:: TASK DETAILS ::
Instruction for the entries that follow: retype exactly the lines from the line with "theorem opBNNN (nnn" to the line with "theorem opFX1E (x", both included, and omit all others.

◇ ◇ ◇ ◇ ◇ ◇ ◇

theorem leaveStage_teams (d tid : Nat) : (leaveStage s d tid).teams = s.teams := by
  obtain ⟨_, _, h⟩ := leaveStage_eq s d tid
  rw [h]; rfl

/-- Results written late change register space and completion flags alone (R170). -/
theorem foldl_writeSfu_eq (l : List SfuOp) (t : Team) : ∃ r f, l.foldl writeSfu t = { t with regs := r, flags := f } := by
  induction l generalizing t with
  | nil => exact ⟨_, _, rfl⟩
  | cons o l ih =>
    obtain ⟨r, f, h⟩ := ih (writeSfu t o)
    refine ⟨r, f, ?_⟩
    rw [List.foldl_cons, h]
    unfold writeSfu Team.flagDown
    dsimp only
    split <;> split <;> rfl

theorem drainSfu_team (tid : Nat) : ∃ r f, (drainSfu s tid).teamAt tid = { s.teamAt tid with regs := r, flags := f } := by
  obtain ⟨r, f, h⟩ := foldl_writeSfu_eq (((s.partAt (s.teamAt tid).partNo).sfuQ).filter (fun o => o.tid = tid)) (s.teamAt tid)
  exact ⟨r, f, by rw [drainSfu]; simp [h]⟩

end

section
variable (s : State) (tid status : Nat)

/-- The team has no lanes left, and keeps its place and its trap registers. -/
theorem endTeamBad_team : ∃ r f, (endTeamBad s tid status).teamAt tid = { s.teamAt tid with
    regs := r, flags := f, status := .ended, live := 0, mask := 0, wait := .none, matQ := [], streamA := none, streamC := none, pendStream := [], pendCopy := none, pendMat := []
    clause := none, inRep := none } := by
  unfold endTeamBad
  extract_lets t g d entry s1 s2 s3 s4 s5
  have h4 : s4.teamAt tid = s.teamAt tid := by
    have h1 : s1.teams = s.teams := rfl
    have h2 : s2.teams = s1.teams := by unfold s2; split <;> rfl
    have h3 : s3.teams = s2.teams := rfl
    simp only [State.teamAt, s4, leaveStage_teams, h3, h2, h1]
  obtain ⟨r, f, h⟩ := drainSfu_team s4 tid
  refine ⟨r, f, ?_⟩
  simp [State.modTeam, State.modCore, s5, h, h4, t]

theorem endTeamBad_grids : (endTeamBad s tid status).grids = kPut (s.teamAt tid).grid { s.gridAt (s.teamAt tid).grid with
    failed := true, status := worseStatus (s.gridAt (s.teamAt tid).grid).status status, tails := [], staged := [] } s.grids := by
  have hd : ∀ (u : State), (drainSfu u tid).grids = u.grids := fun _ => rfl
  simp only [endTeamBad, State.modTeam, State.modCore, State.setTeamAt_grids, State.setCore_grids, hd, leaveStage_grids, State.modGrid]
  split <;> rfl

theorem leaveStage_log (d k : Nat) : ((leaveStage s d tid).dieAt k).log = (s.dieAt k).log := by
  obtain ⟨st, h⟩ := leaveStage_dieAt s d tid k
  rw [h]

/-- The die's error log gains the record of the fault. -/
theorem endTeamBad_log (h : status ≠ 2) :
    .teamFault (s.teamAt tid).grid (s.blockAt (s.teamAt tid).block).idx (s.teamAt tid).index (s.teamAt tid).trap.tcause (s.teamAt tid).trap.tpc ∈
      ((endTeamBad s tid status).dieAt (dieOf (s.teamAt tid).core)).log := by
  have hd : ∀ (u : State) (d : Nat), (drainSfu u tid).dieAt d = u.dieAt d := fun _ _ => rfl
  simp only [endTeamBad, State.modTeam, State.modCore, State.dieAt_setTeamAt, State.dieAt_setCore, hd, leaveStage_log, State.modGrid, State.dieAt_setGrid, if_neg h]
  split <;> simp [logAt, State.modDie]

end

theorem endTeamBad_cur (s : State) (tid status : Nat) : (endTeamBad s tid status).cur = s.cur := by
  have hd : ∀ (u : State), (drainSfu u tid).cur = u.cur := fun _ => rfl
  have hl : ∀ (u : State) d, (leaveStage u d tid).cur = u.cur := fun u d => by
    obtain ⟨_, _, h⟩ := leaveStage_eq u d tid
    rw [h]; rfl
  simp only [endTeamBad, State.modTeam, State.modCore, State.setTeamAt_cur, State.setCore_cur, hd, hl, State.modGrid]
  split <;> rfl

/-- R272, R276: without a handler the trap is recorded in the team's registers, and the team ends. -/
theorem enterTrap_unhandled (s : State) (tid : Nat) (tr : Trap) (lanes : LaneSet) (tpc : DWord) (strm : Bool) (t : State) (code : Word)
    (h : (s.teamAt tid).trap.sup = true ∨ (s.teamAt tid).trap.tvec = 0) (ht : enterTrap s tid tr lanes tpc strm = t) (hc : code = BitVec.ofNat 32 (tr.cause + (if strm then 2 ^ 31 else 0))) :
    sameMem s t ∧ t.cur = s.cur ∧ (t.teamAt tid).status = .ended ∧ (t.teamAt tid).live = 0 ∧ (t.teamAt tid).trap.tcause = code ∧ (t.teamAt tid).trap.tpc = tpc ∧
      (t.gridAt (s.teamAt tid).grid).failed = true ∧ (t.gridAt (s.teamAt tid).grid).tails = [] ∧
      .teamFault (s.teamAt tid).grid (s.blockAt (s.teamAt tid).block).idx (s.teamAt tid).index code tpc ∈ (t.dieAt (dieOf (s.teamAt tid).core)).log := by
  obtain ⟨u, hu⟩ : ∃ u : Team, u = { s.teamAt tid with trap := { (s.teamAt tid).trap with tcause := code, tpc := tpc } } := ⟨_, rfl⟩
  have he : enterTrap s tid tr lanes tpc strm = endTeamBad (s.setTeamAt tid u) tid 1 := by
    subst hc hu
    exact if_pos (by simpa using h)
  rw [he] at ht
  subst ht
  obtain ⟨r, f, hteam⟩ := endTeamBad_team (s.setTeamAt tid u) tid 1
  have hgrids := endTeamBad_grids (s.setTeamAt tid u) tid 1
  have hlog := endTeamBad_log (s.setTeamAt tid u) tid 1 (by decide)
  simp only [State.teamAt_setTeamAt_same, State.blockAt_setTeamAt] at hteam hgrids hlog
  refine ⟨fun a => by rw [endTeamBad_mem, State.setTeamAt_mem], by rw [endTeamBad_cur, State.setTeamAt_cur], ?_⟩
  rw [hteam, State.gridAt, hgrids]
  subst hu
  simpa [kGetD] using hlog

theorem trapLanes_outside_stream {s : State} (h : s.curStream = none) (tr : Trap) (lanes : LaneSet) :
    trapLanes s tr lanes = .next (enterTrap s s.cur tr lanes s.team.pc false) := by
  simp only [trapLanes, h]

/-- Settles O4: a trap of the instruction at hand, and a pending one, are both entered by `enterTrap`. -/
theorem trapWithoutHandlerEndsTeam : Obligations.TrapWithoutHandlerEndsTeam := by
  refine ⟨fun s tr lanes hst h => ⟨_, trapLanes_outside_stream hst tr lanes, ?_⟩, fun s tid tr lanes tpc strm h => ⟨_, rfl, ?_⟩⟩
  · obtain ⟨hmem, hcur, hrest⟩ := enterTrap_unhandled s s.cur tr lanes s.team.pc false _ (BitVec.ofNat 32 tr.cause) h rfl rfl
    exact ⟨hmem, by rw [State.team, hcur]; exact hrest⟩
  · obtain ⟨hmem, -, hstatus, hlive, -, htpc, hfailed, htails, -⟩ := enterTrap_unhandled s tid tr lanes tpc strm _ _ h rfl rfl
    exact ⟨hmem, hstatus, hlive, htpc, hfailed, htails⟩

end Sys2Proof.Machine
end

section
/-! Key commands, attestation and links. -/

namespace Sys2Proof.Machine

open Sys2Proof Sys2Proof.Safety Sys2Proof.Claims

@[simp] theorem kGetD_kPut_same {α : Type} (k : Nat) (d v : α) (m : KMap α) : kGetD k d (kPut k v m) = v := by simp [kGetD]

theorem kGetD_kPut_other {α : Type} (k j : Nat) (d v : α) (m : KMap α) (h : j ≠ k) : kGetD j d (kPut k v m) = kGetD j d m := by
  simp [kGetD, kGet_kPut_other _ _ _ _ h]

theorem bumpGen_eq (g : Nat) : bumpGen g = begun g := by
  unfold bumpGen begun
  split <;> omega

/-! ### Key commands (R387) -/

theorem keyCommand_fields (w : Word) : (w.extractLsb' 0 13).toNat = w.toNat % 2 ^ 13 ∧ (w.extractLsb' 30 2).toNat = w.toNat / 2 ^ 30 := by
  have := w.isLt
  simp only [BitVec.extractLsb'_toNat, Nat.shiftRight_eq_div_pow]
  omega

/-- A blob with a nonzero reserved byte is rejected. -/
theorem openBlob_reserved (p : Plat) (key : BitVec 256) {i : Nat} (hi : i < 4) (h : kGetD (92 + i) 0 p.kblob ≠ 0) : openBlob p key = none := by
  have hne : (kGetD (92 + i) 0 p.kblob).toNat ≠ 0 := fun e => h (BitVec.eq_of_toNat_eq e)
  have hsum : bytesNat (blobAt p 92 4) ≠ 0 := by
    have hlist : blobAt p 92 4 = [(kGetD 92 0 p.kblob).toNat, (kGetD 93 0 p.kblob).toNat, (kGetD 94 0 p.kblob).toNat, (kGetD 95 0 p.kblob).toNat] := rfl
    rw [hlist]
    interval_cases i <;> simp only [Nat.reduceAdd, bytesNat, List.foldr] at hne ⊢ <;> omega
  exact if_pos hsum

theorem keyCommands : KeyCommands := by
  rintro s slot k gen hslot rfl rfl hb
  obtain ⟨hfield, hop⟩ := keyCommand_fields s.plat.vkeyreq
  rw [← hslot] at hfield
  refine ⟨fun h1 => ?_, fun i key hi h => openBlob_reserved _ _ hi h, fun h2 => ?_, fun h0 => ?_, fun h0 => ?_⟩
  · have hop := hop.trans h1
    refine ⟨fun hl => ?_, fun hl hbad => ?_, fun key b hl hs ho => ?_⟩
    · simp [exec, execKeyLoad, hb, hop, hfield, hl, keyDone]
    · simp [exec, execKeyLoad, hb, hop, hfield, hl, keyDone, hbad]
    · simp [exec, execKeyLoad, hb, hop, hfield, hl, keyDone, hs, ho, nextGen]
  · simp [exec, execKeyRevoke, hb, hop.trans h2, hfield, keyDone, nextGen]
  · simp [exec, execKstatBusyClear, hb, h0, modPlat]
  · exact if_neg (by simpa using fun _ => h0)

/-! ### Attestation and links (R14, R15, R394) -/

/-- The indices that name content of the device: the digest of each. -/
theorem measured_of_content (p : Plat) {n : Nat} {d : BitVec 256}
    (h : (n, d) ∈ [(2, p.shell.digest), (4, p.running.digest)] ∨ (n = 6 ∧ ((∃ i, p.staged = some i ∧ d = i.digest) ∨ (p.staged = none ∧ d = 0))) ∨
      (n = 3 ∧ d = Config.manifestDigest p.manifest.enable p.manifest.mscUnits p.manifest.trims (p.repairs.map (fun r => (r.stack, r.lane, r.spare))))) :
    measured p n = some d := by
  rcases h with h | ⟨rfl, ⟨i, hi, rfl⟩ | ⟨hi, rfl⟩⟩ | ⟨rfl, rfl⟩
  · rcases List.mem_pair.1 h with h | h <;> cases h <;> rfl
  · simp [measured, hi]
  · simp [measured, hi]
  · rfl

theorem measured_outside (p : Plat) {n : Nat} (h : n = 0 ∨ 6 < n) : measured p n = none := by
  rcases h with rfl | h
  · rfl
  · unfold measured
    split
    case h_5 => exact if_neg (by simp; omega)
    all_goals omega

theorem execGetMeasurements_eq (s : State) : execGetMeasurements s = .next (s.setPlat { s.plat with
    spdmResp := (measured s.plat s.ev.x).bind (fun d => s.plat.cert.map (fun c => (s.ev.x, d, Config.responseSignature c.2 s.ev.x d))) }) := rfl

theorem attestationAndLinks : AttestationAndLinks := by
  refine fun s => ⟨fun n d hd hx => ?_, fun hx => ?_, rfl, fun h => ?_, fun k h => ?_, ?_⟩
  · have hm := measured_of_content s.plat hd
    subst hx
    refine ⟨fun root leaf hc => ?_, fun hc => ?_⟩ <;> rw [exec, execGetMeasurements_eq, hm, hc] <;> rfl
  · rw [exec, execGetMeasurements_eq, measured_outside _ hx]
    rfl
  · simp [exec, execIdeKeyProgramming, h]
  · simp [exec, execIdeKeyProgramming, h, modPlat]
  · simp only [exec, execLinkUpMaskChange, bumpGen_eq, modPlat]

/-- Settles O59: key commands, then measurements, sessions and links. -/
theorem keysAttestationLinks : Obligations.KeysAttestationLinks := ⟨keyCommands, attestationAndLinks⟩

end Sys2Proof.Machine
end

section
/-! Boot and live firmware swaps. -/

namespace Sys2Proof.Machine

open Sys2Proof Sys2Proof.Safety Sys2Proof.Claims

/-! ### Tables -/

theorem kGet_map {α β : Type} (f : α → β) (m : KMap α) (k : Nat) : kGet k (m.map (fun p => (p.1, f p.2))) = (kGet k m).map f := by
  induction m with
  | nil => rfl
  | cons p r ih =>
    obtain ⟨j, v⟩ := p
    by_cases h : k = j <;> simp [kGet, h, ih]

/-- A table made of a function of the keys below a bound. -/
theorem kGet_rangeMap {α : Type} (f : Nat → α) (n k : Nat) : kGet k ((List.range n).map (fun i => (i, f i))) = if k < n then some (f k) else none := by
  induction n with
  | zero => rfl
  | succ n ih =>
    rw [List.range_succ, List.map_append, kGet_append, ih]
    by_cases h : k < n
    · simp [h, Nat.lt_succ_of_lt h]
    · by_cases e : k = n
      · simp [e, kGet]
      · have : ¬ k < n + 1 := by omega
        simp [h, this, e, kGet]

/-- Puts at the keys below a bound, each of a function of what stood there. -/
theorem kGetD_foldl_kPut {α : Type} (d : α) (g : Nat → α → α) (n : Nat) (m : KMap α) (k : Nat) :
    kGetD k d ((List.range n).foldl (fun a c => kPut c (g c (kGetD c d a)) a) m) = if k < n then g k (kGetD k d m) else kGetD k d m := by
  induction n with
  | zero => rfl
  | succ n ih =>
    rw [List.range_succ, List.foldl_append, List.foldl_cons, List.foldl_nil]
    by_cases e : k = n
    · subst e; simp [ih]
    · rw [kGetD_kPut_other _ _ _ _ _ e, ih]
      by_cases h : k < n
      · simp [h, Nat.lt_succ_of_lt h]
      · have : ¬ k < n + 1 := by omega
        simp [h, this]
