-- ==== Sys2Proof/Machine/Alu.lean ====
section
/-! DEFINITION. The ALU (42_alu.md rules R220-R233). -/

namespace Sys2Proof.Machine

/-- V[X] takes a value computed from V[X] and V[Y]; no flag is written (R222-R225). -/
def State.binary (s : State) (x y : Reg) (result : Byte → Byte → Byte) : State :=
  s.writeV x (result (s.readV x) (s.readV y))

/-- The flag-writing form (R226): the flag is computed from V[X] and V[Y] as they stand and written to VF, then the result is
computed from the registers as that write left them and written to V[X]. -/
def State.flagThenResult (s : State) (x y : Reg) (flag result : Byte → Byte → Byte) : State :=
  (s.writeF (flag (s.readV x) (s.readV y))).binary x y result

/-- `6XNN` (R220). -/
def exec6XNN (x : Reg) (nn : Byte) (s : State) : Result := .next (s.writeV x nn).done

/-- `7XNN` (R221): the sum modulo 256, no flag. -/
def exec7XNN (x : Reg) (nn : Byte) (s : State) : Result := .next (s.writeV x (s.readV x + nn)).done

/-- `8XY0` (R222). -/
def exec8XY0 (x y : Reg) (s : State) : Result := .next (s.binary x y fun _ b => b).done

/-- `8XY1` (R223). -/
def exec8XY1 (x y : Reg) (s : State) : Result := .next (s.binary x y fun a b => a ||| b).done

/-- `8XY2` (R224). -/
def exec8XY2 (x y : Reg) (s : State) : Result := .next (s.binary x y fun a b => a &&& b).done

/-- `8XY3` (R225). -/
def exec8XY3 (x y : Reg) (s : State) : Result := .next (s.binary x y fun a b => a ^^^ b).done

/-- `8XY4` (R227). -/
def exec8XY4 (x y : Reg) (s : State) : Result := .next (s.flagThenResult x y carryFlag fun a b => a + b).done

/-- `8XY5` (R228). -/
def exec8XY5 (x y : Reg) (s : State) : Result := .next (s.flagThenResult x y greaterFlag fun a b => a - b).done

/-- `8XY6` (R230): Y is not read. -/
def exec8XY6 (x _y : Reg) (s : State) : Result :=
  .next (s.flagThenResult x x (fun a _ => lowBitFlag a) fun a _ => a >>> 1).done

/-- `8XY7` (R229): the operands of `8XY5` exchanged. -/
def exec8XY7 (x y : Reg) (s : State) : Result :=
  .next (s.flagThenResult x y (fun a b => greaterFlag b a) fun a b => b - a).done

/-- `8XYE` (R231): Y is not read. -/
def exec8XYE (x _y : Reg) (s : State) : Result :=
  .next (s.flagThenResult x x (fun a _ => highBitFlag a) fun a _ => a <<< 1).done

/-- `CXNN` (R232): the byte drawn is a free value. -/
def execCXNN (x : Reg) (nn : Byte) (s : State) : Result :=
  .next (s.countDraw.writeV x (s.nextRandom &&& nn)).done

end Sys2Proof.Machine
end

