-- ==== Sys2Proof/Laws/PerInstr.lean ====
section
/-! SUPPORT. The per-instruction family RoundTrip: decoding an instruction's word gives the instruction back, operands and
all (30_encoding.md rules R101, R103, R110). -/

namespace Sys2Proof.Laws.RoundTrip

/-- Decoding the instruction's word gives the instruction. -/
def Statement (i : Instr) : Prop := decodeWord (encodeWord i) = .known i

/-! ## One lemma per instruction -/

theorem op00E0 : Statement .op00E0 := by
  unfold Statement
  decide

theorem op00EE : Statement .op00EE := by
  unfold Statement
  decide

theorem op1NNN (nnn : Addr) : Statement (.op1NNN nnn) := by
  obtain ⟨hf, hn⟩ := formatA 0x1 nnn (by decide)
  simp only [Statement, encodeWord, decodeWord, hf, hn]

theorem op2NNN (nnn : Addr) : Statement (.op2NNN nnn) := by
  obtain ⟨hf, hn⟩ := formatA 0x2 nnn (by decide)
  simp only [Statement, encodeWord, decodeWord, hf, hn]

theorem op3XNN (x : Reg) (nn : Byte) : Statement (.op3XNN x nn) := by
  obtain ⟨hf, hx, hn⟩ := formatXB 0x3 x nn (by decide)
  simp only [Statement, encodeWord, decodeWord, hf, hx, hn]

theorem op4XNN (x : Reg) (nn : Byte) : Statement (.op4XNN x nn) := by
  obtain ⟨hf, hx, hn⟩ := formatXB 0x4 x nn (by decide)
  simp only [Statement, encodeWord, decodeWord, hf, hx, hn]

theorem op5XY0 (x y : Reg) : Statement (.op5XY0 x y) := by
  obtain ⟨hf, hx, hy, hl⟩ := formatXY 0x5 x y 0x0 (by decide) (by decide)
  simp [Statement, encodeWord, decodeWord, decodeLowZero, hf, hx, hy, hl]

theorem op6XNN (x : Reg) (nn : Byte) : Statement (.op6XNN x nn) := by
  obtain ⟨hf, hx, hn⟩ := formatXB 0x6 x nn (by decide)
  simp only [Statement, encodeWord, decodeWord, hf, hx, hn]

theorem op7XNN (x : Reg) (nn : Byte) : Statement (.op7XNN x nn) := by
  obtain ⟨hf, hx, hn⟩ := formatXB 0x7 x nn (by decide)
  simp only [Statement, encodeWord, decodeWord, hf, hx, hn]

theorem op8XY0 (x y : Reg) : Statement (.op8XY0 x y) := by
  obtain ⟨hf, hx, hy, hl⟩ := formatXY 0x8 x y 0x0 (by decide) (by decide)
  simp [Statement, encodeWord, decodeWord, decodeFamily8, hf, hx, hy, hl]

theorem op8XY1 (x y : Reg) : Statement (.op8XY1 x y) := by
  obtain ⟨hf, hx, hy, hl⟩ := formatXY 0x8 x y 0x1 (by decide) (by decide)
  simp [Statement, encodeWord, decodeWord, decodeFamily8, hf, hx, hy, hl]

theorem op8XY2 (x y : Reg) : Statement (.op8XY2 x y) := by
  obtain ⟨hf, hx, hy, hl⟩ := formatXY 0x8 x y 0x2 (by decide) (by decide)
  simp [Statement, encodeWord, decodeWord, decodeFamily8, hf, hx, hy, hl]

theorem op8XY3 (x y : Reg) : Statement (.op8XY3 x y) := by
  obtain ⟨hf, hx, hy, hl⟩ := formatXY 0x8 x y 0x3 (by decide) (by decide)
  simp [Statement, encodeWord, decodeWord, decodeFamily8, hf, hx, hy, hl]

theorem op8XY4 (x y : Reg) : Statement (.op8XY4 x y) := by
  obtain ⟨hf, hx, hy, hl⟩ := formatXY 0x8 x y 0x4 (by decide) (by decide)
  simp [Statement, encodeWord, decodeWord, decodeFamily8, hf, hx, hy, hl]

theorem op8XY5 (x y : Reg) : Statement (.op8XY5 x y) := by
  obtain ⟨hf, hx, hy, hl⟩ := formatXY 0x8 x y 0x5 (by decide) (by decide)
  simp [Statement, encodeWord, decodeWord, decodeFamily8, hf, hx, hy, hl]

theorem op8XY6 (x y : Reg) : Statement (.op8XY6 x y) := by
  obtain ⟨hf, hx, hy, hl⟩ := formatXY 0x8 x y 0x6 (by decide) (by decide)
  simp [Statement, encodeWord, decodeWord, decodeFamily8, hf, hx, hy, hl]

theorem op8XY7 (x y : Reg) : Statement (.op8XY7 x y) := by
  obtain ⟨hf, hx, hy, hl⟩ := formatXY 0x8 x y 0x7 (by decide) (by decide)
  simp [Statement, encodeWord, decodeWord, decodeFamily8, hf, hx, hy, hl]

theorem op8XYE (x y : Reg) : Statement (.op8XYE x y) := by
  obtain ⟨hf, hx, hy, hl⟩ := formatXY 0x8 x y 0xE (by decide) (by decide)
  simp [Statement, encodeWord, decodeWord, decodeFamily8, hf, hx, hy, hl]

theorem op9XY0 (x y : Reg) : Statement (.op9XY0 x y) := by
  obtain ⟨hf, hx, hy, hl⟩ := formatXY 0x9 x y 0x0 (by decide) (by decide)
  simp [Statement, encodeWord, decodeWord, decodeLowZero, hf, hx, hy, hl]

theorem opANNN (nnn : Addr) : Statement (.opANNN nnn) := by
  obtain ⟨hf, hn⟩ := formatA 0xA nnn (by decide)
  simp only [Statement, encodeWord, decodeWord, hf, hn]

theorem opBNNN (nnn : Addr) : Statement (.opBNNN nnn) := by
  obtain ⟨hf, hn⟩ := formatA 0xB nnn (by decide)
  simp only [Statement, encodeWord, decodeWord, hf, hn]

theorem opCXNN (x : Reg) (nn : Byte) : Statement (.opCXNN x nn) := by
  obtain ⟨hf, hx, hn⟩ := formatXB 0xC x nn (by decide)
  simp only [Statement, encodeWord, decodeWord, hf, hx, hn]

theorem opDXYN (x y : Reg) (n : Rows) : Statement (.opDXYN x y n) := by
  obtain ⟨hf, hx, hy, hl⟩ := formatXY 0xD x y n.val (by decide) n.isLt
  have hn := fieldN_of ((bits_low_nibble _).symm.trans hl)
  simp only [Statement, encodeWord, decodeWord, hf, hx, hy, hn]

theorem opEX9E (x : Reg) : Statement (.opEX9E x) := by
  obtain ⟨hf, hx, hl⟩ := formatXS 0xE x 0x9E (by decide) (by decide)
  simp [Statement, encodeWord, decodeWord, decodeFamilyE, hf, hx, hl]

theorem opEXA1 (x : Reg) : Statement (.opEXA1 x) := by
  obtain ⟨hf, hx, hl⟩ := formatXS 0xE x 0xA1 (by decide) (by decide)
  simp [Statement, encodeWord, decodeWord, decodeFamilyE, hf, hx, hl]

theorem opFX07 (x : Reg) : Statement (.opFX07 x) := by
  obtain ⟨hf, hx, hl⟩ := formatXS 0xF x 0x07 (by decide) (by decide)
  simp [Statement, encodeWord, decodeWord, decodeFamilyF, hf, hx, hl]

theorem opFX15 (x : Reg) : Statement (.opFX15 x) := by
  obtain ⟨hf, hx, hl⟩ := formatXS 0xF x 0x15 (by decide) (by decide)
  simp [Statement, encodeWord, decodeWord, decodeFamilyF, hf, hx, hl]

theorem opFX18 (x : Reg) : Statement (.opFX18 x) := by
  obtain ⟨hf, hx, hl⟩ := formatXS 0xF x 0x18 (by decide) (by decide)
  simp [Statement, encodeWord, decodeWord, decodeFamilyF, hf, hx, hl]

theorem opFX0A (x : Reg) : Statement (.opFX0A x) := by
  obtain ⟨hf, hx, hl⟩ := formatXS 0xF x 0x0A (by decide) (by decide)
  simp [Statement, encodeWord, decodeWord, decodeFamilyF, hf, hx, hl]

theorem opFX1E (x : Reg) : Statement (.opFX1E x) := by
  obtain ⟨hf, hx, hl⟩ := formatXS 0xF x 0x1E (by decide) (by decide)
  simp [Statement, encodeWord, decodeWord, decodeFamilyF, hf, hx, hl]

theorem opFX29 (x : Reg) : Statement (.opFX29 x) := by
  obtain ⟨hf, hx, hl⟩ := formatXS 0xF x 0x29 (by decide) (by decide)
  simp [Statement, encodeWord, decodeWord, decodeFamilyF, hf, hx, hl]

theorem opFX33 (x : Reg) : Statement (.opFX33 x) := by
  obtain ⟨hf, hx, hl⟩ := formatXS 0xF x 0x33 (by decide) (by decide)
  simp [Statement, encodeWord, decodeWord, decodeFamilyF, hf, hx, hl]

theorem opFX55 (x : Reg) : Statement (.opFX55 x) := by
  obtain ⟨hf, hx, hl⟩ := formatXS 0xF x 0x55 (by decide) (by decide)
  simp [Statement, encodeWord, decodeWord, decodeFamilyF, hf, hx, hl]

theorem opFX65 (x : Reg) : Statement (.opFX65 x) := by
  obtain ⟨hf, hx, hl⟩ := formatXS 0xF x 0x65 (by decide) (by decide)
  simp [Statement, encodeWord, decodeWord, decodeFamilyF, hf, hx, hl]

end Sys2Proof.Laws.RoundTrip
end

◇ ◇ ◇ ◇ ◇ ◇ ◇

:: ANSWER FOR THE TASK ::
theorem opBNNN (nnn : Addr) : Statement (.opBNNN nnn) := by
  obtain ⟨hf, hn⟩ := formatA 0xB nnn (by decide)
  simp only [Statement, encodeWord, decodeWord, hf, hn]

theorem opCXNN (x : Reg) (nn : Byte) : Statement (.opCXNN x nn) := by
  obtain ⟨hf, hx, hn⟩ := formatXB 0xC x nn (by decide)
  simp only [Statement, encodeWord, decodeWord, hf, hx, hn]

theorem opDXYN (x y : Reg) (n : Rows) : Statement (.opDXYN x y n) := by
  obtain ⟨hf, hx, hy, hl⟩ := formatXY 0xD x y n.val (by decide) n.isLt
  have hn := fieldN_of ((bits_low_nibble _).symm.trans hl)
  simp only [Statement, encodeWord, decodeWord, hf, hx, hy, hn]

theorem opEX9E (x : Reg) : Statement (.opEX9E x) := by
  obtain ⟨hf, hx, hl⟩ := formatXS 0xE x 0x9E (by decide) (by decide)
  simp [Statement, encodeWord, decodeWord, decodeFamilyE, hf, hx, hl]

theorem opEXA1 (x : Reg) : Statement (.opEXA1 x) := by
  obtain ⟨hf, hx, hl⟩ := formatXS 0xE x 0xA1 (by decide) (by decide)
  simp [Statement, encodeWord, decodeWord, decodeFamilyE, hf, hx, hl]

theorem opFX07 (x : Reg) : Statement (.opFX07 x) := by
  obtain ⟨hf, hx, hl⟩ := formatXS 0xF x 0x07 (by decide) (by decide)
  simp [Statement, encodeWord, decodeWord, decodeFamilyF, hf, hx, hl]

theorem opFX15 (x : Reg) : Statement (.opFX15 x) := by
  obtain ⟨hf, hx, hl⟩ := formatXS 0xF x 0x15 (by decide) (by decide)
  simp [Statement, encodeWord, decodeWord, decodeFamilyF, hf, hx, hl]

theorem opFX18 (x : Reg) : Statement (.opFX18 x) := by
  obtain ⟨hf, hx, hl⟩ := formatXS 0xF x 0x18 (by decide) (by decide)
  simp [Statement, encodeWord, decodeWord, decodeFamilyF, hf, hx, hl]

theorem opFX0A (x : Reg) : Statement (.opFX0A x) := by
  obtain ⟨hf, hx, hl⟩ := formatXS 0xF x 0x0A (by decide) (by decide)
  simp [Statement, encodeWord, decodeWord, decodeFamilyF, hf, hx, hl]

theorem opFX1E (x : Reg) : Statement (.opFX1E x) := by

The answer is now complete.